翔子さんの住まいのドアを開けると、目の前に電磁調理器を備えた白いキッチンシステムが鎮座していた。料理好きの彼女にふさわしい構造だ。キッチンを通ると木のフローリングの広いワンルーム。壁は純白、カーテンは落ち着いた感じのピンク色。ロココ調のドレッサーや机、棚も白を基調にところどころピンクが配され、いかにも若い女性の部屋といった印象を与えている。

料理大好き、買い物もOK

個展の開催や席上揮毫、講演のために、母泰子さんと全国各地を訪れることが多い翔子さんだが、東京にいるときは必ず自分で料理を作る。「今日の夕食は何?」と尋ねると、「今夜はお客さんが来るのでビーフシチューにします」と言って、買い物に出かけた。
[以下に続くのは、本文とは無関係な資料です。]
/-- Settles O56: the STANDBY command, the end of its frame, the timer's expiry, and the blocks that standby entry and a
wake leave. -/
theorem standbyIsEntered : Obligations.StandbyIsEntered := by
  refine ⟨fun s h => ⟨fun ha => ?_, fun ha hs => ?_, fun ha hs => ?_⟩,
    fun s n a r bytes hp hq hf => ⟨fun ha => ?_, fun ha => ?_⟩,
    fun s hp ho ha hs ht => ?_, fun s => ?_, fun s => ?_⟩
  · exact congrArg Host.Outcome.next (takeCommand_read h (if_pos ha))
  · have hbusy : s.store.busy = true := by simpa [Store.busy] using hs
    exact congrArg Host.Outcome.next (takeCommand_read h ((standbyBody_inactive ha).trans (if_pos hbusy)))
  · have hidle : ¬ s.store.busy = true := by simp [Store.not_busy hs]
    have hbody := (standbyBody_inactive ha).trans (if_neg hidle)
    exact congrArg Host.Outcome.next (takeCommand_followed h hbody
      (h.1.2.onSupply (f := fun u => { u with standbyRequest := true }) rfl))
  · exact ⟨_, exec_dcsRising_sleeps hp hq hf ha n, rfl⟩
  · exact exec_dcsRising_dropped hq hf ha n
  · exact ⟨_, exec_ignitionOffTimerExpiry_sleeps hp ho ha hs ht, rfl⟩
  · obtain ⟨hsupply, hic, hlink⟩ := s.enterStandby_blocks
    have hasleep : s.enterStandby.supply.power ≠ .active := by simp [hsupply, Supply.sleep]
    rw [hic, hlink]
    exact ⟨hsupply, s.enterStandby_follows.blank hasleep, s.enterStandby_atZero, rfl, rfl, s.ic.allIdle_line, rfl,
      s.enterStandby_dash, s.enterStandby_slots, s.enterStandby_cal, s.enterStandby_dist, s.enterStandby_store,
      s.enterStandby_shift, s.enterStandby_prev, s.enterStandby_tot⟩
  · rw [State.wake_ic, State.wake_link]
    exact ⟨s.wake_supply, s.wake_follows, s.wake_atZero, rfl, s.ic.trackersLong_line, s.woken.repostBoth_link.1,
      fun x hn => State.repostBoth_isSome (s := s.woken) hn,
      fun x i t g hn ht hg hpending hx hlowest => State.repostBoth_lowest (s := s.woken) hn ht hg hpending hx hlowest,
      s.wake_dash, s.wake_slots, s.wake_cal, s.wake_dist, s.wake_store, s.wake_shift, s.wake_prev, s.wake_tot⟩

end Sys2Proof.Machine
end

section
/-! PROOFS. The invariants of the state after reset (O14). -/

namespace Sys2Proof.Machine

/-- R177: no slot is occupied after reset. -/
theorem State.reset_slot (i : Fin 4) : State.reset.slot i = none := by
  fin_cases i <;> rfl

theorem State.reset_slot_ne {i : Fin 4} {t : Trip} : State.reset.slot i ≠ some t := by
  rw [State.reset_slot]
  nofun

/-- R166: the totalizers of a first cold start, live and in its mirror write. -/
theorem firstColdStart_inRange : ({ zeroTotals with coldStarts := 1 } : Totalizers).inRange := by
  unfold Totalizers.inRange
  decide

theorem State.reset_totalsInRange : TotalsInRange State.reset := by
  refine ⟨firstColdStart_inRange, zeroTotals_inRange, zeroTotals_inRange, fun w hw => ?_⟩
  obtain rfl := Option.some.inj hw
  exact firstColdStart_inRange

/-- Settles O14: the fares' invariants speak of occupied slots, of which there are none, and the others of a reset value
or of a power state that is not ACTIVE. -/
theorem resetMeetsTheInvariants : Obligations.ResetMeetsTheInvariants := by
  have hunbound (x : Station) (i : Fin 4) : ¬ bindsStation x (State.reset.slot i) = true := by
    rw [State.reset_slot]
    nofun
  exact ⟨fun _ _ h => absurd h State.reset_slot_ne, fun _ _ _ _ h => absurd h State.reset_slot_ne,
    fun x i _ h => absurd h (hunbound x i), ⟨Nat.zero_le 90, fun _ _ h => absurd h State.reset_slot_ne⟩,
    fun _ _ h => absurd h State.reset_slot_ne, fun _ _ h => absurd h State.reset_slot_ne, fun _ => State.reset_slot,
    ⟨by decide, by decide⟩, connectedIsLinked_iff.2 coldIntercom_linksConnected, rfl, ⟨nofun, nofun⟩,
    State.reset_totalsInRange, fun _ => rfl, fun _ => rfl, fun _ => rfl, nofun⟩

end Sys2Proof.Machine
end

section
/-! PROOFS. The lengths of the blocks and of a notice (O5), and the posting of a notice by rank (O54). -/

namespace Sys2Proof.Machine

/-! ### Lengths of the parts of a block (section 11.6) -/

@[simp] theorem le2_length (n : Nat) : (le2 n).length = 2 := rfl

@[simp] theorem le3_length (n : Nat) : (le3 n).length = 3 := rfl

@[simp] theorem le4_length (n : Nat) : (le4 n).length = 4 := rfl

@[simp] theorem signedLe2_length (z : Int) : (signedLe2 z).length = 2 := rfl

@[simp] theorem zeros_length (n : Nat) : (zeros n).length = n := List.length_replicate

@[simp] theorem stampBytes_length (t : Stamp) : (stampBytes t).length = 7 := rfl

@[simp] theorem optStampBytes_length (t : Option Stamp) : (optStampBytes t).length = 7 := by
  cases t <;> rfl

/-- A list of records laid into its places takes all of their room, whatever the list. -/
@[simp] theorem fill_length (room size : Nat) (bytes : List Byte) : (fill room size bytes).length = room * size := by
  simp [fill]

@[simp] theorem selectionBytes_length (sel : Selection) : (selectionBytes sel).length = 2 := by
  cases sel <;> rfl

@[simp] theorem paymentBytes_length (p : Option Payment) : (paymentBytes p).length = 16 := by
  cases p <;> rfl

@[simp] theorem holdBytes_length (h : Option Hold) : (holdBytes h).length = 11 := by
  cases h <;> rfl

@[simp] theorem intercomField_length (c : Intercom) : (intercomField c).length = 3 := rfl

/-! ### Lengths of the blocks (R190) -/

theorem tripBlock_length (t : Trip) : (tripBlock t).length = 181 := by
  unfold tripBlock
  simp only [List.length_append, List.length_cons, List.length_nil, le2_length, le4_length,
    selectionBytes_length, stampBytes_length, optStampBytes_length, fill_length, paymentBytes_length, holdBytes_length]

theorem displayBlock_length (t : Option Trip) : (displayBlock t).length = 20 := by
  cases t <;> rfl

theorem State.statusBlock_length (s : State) : s.statusBlock.length = 30 := rfl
すぐ近くの精肉店に入って、「ビーフシチューのルーとおいしい牛肉をください」と注文した後、店内にある野菜コーナーでニンジン、タマネギも調達。居合わせたご婦人が翔子さんに「いつもスイミングクラブで一緒だもんね」と、うれしそうに話しかける。買い物の支払いを済ませた翔子さんは、お気に入りの喫茶店へ。

精肉店で牛肉を購入

40年以上前から開いている老舗の店内は、懐かしい昭和の雰囲気を漂わせている。カフェオレができるまで、翔子さんはマスターと自分が出演したテレビ番組や料理の話をしたり、スマートフォンでSNSに何やら書き込みしたり、いかにも楽しそう。ここが毎日のように通う憩いの場なのだそうである。自分の娘のように接するマスターと奥様を見ていて、翔子さんはこの街の大切な宝であり、アイドルなのだと実感した。街をパトロールするお巡りさんが「翔子ちゃんはこの街に降りてきた小さな魔法使い。魔法の杖でキラキラ星を降らせて、この街を元気にしてくれた」と話していたという。納得である。

大好きな喫茶店

部屋に戻ってエプロンを掛けた翔子さんは、「料理は手が大事」と流しでしっかり手を洗う。まずピーラーでニンジン、ジャガイモの皮をむき、包丁でトントンと切る。タマネギに取り掛かると、最初は「眼は痛くないので大丈夫」と言っていたのに、いつの間にか目をしょぼつかせ、涙があふれそうに。思わず蛇口から水を出して眼を洗う。その様子が可愛くまたおかしかった。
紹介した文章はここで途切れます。